Book Read Free

Cocky Nerd

Page 18

by Kayley Loring


  Oh so it’s going to be this kind of call. “There’s no scenario where you actually try to look at things from my perspective instead of his, is there?”

  “I get your perspective. We don’t need to discuss your perspective. I’m trying to give you my perspective. On my best friend. Are you listening?”

  I sigh again. “Yes.”

  “Johnny is the only true romantic I’ve ever met. Not in the lovey-dovey way, but the way he views the world. He has this universe of ideas and emotions inside of him, he just doesn’t feel confident that he knows how to get them out and into other people’s heads—and no, he’s not anywhere on the autistic spectrum, he’s just…You think he’s ever told me that he cares about me with words? I’ve had a thousand conversations with him where it’s like he’s not even aware that I’m in the room, but he hears everything, he responds when necessary. If I need him, if I ask for anything, he’s there. He’s always been there, whether I ask for help or not, actually. That job I took with the startup, in Austin? They didn’t offer me moving expenses or enough to cover first and last month’s rent. Johnny wired me the money immediately, I never would have asked. Did you know he offered to buy Mom and Dad a house? Of course they wouldn’t let him, but.”

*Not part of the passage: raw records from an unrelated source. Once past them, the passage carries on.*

def regRowsSPN0 : List RegRow :=
  [ ⟨"SPN_PORT_STATS", 0x180000, 0x1000, 16, 0x4000000, 1, false,
      [⟨15, 0, .rc, 0x0⟩]⟩,
    ⟨"SPN_CFG", 0x180100, 0x1000, 16, 0x100, 2, false,
      [⟨3, 0, .ro, 0x0⟩, ⟨7, 4, .ro, 0x0⟩, ⟨8, 8, .ro, 0x0⟩, ⟨9, 9, .ro, 0x0⟩, ⟨10, 10, .ro, 0x0⟩, ⟨11, 11, .ro, 0x0⟩, ⟨27, 16, .ro, 0x0⟩]⟩,
    ⟨"SPN_PLANE_BASE", 0x180108, 0x1000, 16, 0x100, 2, true,
      [⟨63, 12, .ro, 0x0⟩]⟩,
    ⟨"SPN_DITHER_ADDR", 0x180110, 0x1000, 16, 0x100, 2, true,
      [⟨63, 6, .ro, 0x0⟩]⟩,
    ⟨"SPN_LFSR", 0x180118, 0x1000, 16, 0x100, 2, false,
      [⟨11, 0, .ro, 0x0⟩]⟩,
    ⟨"SPN_CLASS", 0x18011C, 0x1000, 16, 0x100, 2, false,
      [⟨2, 0, .ro, 0x0⟩, ⟨3, 3, .ro, 0x0⟩, ⟨6, 4, .ro, 0x0⟩, ⟨31, 16, .ro, 0x0⟩]⟩,
    ⟨"SPN_LUMA_RG", 0x180120, 0x1000, 16, 0x100, 2, false,
      [⟨15, 0, .rw, 0x366D⟩, ⟨31, 16, .rw, 0xB717⟩]⟩,
    ⟨"SPN_LUMA_B", 0x180124, 0x1000, 16, 0x100, 2, false,
      [⟨15, 0, .rw, 0x127C⟩]⟩,
    ⟨"SPN_CLASS_CFG", 0x180128, 0x1000, 16, 0x100, 2, false,
      [⟨15, 0, .rw, 0x400⟩]⟩,
    ⟨"SPN_DITHER_IDX", 0x180160, 0x1000, 16, 0x100, 2, false,
      [⟨11, 0, .rw, 0x0⟩]⟩,
    ⟨"SPN_DITHER_DATA", 0x180164, 0x1000, 16, 0x100, 2, false,
      [⟨11, 0, .ro, 0x0⟩]⟩,
    ⟨"SPN_STATS", 0x180168, 0x1000, 16, 0x100, 2, false,
      [⟨15, 0, .rc, 0x0⟩, ⟨31, 16, .rc, 0x0⟩]⟩,
    ⟨"SPN_THR", 0x180130, 0x1000, 16, 0x100, 2, false,
      [⟨15, 0, .rw, 0x2000⟩, ⟨31, 16, .rw, 0x4000⟩]⟩,
    ⟨"SPN_THR", 0x180134, 0x1000, 16, 0x100, 2, false,
      [⟨15, 0, .rw, 0x6000⟩, ⟨31, 16, .rw, 0x8000⟩]⟩,
    ⟨"SPN_THR", 0x180138, 0x1000, 16, 0x100, 2, false,
      [⟨15, 0, .rw, 0xA000⟩, ⟨31, 16, .rw, 0xC000⟩]⟩,
    ⟨"SPN_THR", 0x18013C, 0x1000, 16, 0x100, 2, false,
      [⟨15, 0, .rw, 0xE000⟩]⟩,
    ⟨"SPN_WT", 0x180140, 0x1000, 16, 0x100, 2, false,
      [⟨7, 0, .rw, 0xFF⟩, ⟨15, 8, .rw, 0xEF⟩, ⟨23, 16, .rw, 0xDF⟩, ⟨31, 24, .rw, 0xCF⟩]⟩,
    ⟨"SPN_WT", 0x180144, 0x1000, 16, 0x100, 2, false,
      [⟨7, 0, .rw, 0xBF⟩, ⟨15, 8, .rw, 0xAF⟩, ⟨23, 16, .rw, 0x9F⟩, ⟨31, 24, .rw, 0x8F⟩]⟩,
    ⟨"SPN_WT", 0x180148, 0x1000, 16, 0x100, 2, false,
      [⟨7, 0, .rw, 0x7F⟩, ⟨15, 8, .rw, 0x6F⟩, ⟨23, 16, .rw, 0x5F⟩, ⟨31, 24, .rw, 0x4F⟩]⟩,
    ⟨"SPN_WT", 0x18014C, 0x1000, 16, 0x100, 2, false,
      [⟨7, 0, .rw, 0x3F⟩, ⟨15, 8, .rw, 0x2F⟩, ⟨23, 16, .rw, 0x1F⟩, ⟨31, 24, .rw, 0xF⟩]⟩,
    ⟨"SPN_WT", 0x180150, 0x1000, 16, 0x100, 2, false,
      [⟨7, 0, .rw, 0x0⟩, ⟨15, 8, .rw, 0x0⟩, ⟨23, 16, .rw, 0x0⟩, ⟨31, 24, .rw, 0x0⟩]⟩,
    ⟨"SPN_WT", 0x180154, 0x1000, 16, 0x100, 2, false,
      [⟨7, 0, .rw, 0x0⟩, ⟨15, 8, .rw, 0x0⟩, ⟨23, 16, .rw, 0x0⟩, ⟨31, 24, .rw, 0x0⟩]⟩,
    ⟨"SPN_WT", 0x180158, 0x1000, 16, 0x100, 2, false,
      [⟨7, 0, .rw, 0x0⟩, ⟨15, 8, .rw, 0x0⟩, ⟨23, 16, .rw, 0x0⟩, ⟨31, 24, .rw, 0x0⟩]⟩,
    ⟨"SPN_WT", 0x18015C, 0x1000, 16, 0x100, 2, false,
      [⟨7, 0, .rw, 0x0⟩, ⟨15, 8, .rw, 0x0⟩, ⟨23, 16, .rw, 0x0⟩, ⟨31, 24, .rw, 0x0⟩]⟩ ]

/-- Every register of block SPN. -/
def regRowsSPN : List RegRow := regRowsSPN0

/-! ### Block FLY -/

def FLY_PORT_STATUS.SPLIT (i : Nat) : Fld := ⟨0x1C0000 + 0x2000 * i, 0, 0⟩
def FLY_PORT_STATUS.LIT0 (i : Nat) : Fld := ⟨0x1C0000 + 0x2000 * i, 1, 1⟩
def FLY_PORT_STATUS.LIT1 (i : Nat) : Fld := ⟨0x1C0000 + 0x2000 * i, 2, 2⟩
def FLY_PORT_EGRESS.PEAK_KIB (i : Nat) : Fld := ⟨0x1C0004 + 0x2000 * i, 11, 0⟩
def FLY_ENG_CFG.ENABLE (e : Nat) : Fld := ⟨0x1C0100 + 0x2000 * (e / 2) + 0x100 * (e % 2), 0, 0⟩
def FLY_ENG_CFG.BANDS (e : Nat) : Fld := ⟨0x1C0100 + 0x2000 * (e / 2) + 0x100 * (e % 2), 5, 1⟩
def FLY_ENG_CFG.SUBPORT (e : Nat) : Fld := ⟨0x1C0100 + 0x2000 * (e / 2) + 0x100 * (e % 2), 6, 6⟩
def FLY_ENG_SIZE.WIDTH (e : Nat) : Fld := ⟨0x1C0104 + 0x2000 * (e / 2) + 0x100 * (e % 2), 15, 0⟩
def FLY_ENG_SIZE.HEIGHT (e : Nat) : Fld := ⟨0x1C0104 + 0x2000 * (e / 2) + 0x100 * (e % 2), 31, 16⟩
def FLY_ENG_TIMING.T_BAND (e : Nat) : Fld := ⟨0x1C0108 + 0x2000 * (e / 2) + 0x100 * (e % 2), 15, 0⟩
def FLY_ENG_STATE.VARIANT (e : Nat) : Fld := ⟨0x1C010C + 0x2000 * (e / 2) + 0x100 * (e % 2), 2, 0⟩
def FLY_ENG_STATE.CLASS (e : Nat) : Fld := ⟨0x1C010C + 0x2000 * (e / 2) + 0x100 * (e % 2), 5, 3⟩
def FLY_ENG_STATE.SHALLOW (e : Nat) : Fld := ⟨0x1C010C + 0x2000 * (e / 2) + 0x100 * (e % 2), 6, 6⟩
def FLY_ENG_STATE.PRESET (e : Nat) : Fld := ⟨0x1C010C + 0x2000 * (e / 2) + 0x100 * (e % 2), 7, 7⟩
def FLY_ENG_STATE.TABLE (e : Nat) : Fld := ⟨0x1C010C + 0x2000 * (e / 2) + 0x100 * (e % 2), 13, 8⟩
def FLY_ENG_STATE.DARK (e : Nat) : Fld := ⟨0x1C010C + 0x2000 * (e / 2) + 0x100 * (e % 2), 14, 14⟩
def FLY_ENG_STATE.DARK_REASON (e : Nat) : Fld := ⟨0x1C010C + 0x2000 * (e / 2) + 0x100 * (e % 2), 17, 15⟩
def FLY_ENG_STATE.ABORTED (e : Nat) : Fld := ⟨0x1C010C + 0x2000 * (e / 2) + 0x100 * (e % 2), 18, 18⟩
def FLY_ENG_TWIST.TABLE0 (e : Nat) : Fld := ⟨0x1C0110 + 0x2000 * (e / 2) + 0x100 * (e % 2), 5, 0⟩
def FLY_ENG_TWIST.TABLE1 (e : Nat) : Fld := ⟨0x1C0110 + 0x2000 * (e / 2) + 0x100 * (e % 2), 13, 8⟩
def FLY_ENG_TWIST.TABLE2 (e : Nat) : Fld := ⟨0x1C0110 + 0x2000 * (e / 2) + 0x100 * (e % 2), 21, 16⟩
def FLY_ENG_TWIST.TABLE3 (e : Nat) : Fld := ⟨0x1C0110 + 0x2000 * (e / 2) + 0x100 * (e % 2), 29, 24⟩
def FLY_ENG_TWIST.TABLE4 (e : Nat) : Fld := ⟨0x1C0110 + 0x2000 * (e / 2) + 0x100 * (e % 2), 37, 32⟩
def FLY_ENG_TWIST.TABLE5 (e : Nat) : Fld := ⟨0x1C0110 + 0x2000 * (e / 2) + 0x100 * (e % 2), 45, 40⟩
def FLY_ENG_TWIST.TABLE6 (e : Nat) : Fld := ⟨0x1C0110 + 0x2000 * (e / 2) + 0x100 * (e % 2), 53, 48⟩
def FLY_ENG_TWIST.TABLE7 (e : Nat) : Fld := ⟨0x1C0110 + 0x2000 * (e / 2) + 0x100 * (e % 2), 61, 56⟩
def FLY_ENG_TWIST.VALID0 (e : Nat) : Fld := ⟨0x1C0110 + 0x2000 * (e / 2) + 0x100 * (e % 2), 7, 7⟩
def FLY_ENG_TWIST.VALID1 (e : Nat) : Fld := ⟨0x1C0110 + 0x2000 * (e / 2) + 0x100 * (e % 2), 15, 15⟩
def FLY_ENG_TWIST.VALID2 (e : Nat) : Fld := ⟨0x1C0110 + 0x2000 * (e / 2) + 0x100 * (e % 2), 23, 23⟩
def FLY_ENG_TWIST.VALID3 (e : Nat) : Fld := ⟨0x1C0110 + 0x2000 * (e / 2) + 0x100 * (e % 2), 31, 31⟩
def FLY_ENG_TWIST.VALID4 (e : Nat) : Fld := ⟨0x1C0110 + 0x2000 * (e / 2) + 0x100 * (e % 2), 39, 39⟩
def FLY_ENG_TWIST.VALID5 (e : Nat) : Fld := ⟨0x1C0110 + 0x2000 * (e / 2) + 0x100 * (e % 2), 47, 47⟩
def FLY_ENG_TWIST.VALID6 (e : Nat) : Fld := ⟨0x1C0110 + 0x2000 * (e / 2) + 0x100 * (e % 2), 55, 55⟩
def FLY_ENG_TWIST.VALID7 (e : Nat) : Fld := ⟨0x1C0110 + 0x2000 * (e / 2) + 0x100 * (e % 2), 63, 63⟩
def FLY_ENG_TABLE_END.END (e : Nat) : Fld := ⟨0x1C0118 + 0x2000 * (e / 2) + 0x100 * (e % 2), 23, 0⟩
def FLY_ENG_FIRST_LIGHT.UNITS (e : Nat) : Fld := ⟨0x1C011C + 0x2000 * (e / 2) + 0x100 * (e % 2), 23, 0⟩
def FLY_ENG_STATS.ABORTS (e : Nat) : Fld := ⟨0x1C0120 + 0x2000 * (e / 2) + 0x100 * (e % 2), 15, 0⟩
def FLY_ENG_STATS.BLANKS (e : Nat) : Fld := ⟨0x1C0120 + 0x2000 * (e / 2) + 0x100 * (e % 2), 31, 16⟩
def FLY_ENG_LAST_ABORT.SLOT (e : Nat) : Fld := ⟨0x1C0124 + 0x2000 * (e / 2) + 0x100 * (e % 2), 7, 0⟩
def FLY_ENG_LAST_ABORT.TICK (e : Nat) : Fld := ⟨0x1C0124 + 0x2000 * (e / 2) + 0x100 * (e % 2), 23, 8⟩
def FLY_ENG_LAST_ABORT.CAUSE (e : Nat) : Fld := ⟨0x1C0124 + 0x2000 * (e / 2) + 0x100 * (e % 2), 24, 24⟩
def FLY_ENG_BLANKS.BANDS (e : Nat) : Fld := ⟨0x1C0128 + 0x2000 * (e / 2) + 0x100 * (e % 2), 15, 0⟩
def FLY_ENG_BLANKS.ENGINE_SIDE (e : Nat) : Fld := ⟨0x1C0128 + 0x2000 * (e / 2) + 0x100 * (e % 2), 31, 16⟩
def FLY_ENG_NOTCH.FIRED (e : Nat) : Fld := ⟨0x1C012C + 0x2000 * (e / 2) + 0x100 * (e % 2), 15, 0⟩
def FLY_ENG_NOTCH.CAPACITY (e : Nat) : Fld := ⟨0x1C012C + 0x2000 * (e / 2) + 0x100 * (e % 2), 20, 16⟩
def FLY_ENG_PRESET.PRESET (e : Nat) : Fld := ⟨0x1C0130 + 0x2000 * (e / 2) + 0x100 * (e % 2), 1, 0⟩
def FLY_ENG_PRESET.T (e : Nat) : Fld := ⟨0x1C0130 + 0x2000 * (e / 2) + 0x100 * (e % 2), 31, 8⟩
def FLY_TABLE.COUNT (i : Nat) : Fld := ⟨0x1C1800 + 0x10 * i, 8, 0⟩
def FLY_TABLE.BANDS (i : Nat) : Fld := ⟨0x1C1800 + 0x10 * i, 13, 9⟩
def FLY_TABLE.PLANES (i : Nat) : Fld := ⟨0x1C1800 + 0x10 * i, 17, 14⟩
def FLY_TABLE.LIT (i : Nat) : Fld := ⟨0x1C1800 + 0x10 * i, 21, 18⟩
def FLY_TABLE.IN_USE (i : Nat) : Fld := ⟨0x1C1800 + 0x10 * i, 22, 22⟩
def FLY_TABLE_END.END (i : Nat) : Fld := ⟨0x1C1804 + 0x10 * i, 23, 0⟩
def FLY_TABLE_FIRST_LIGHT.UNITS (i : Nat) : Fld := ⟨0x1C1808 + 0x10 * i, 23, 0⟩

  I can’t believe he didn’t tell me that.

  “He’s the best possible version of a child of two workaholics. I mean, Mom had to teach him how to make a sandwich.”

  “Come on.”

  “Well. She had to teach him how to make a decent sandwich, with vegetables in it. Dad taught him how to ride a bike. I taught him about sex…”

  I inadvertently snort-laugh.

  “I mean I told him about the basics, I know he’s surpassed me in that department by now, shut up. I think he learned about girls from being around you.”

  I scoff at that, even though I am quietly bawling my eyes out.

  “We’re so different. We don’t understand each other.”

  “Yeah. You do. It’s just that you’re both trying to understand each other the wrong way.”

  I finally find a Kleenex and blow my nose. “Maybe you should marry John and I’ll marry Katie.”

  “You stay away from my woman. I know I’ve always been protective of you, because you’re my little sister and I don’t want you to get hurt. But I think you’re being overprotective of yourself right now, and if anyone’s going to hurt you, it should be Johnny, because it’ll make you stronger and he will do whatever it takes to make things right.”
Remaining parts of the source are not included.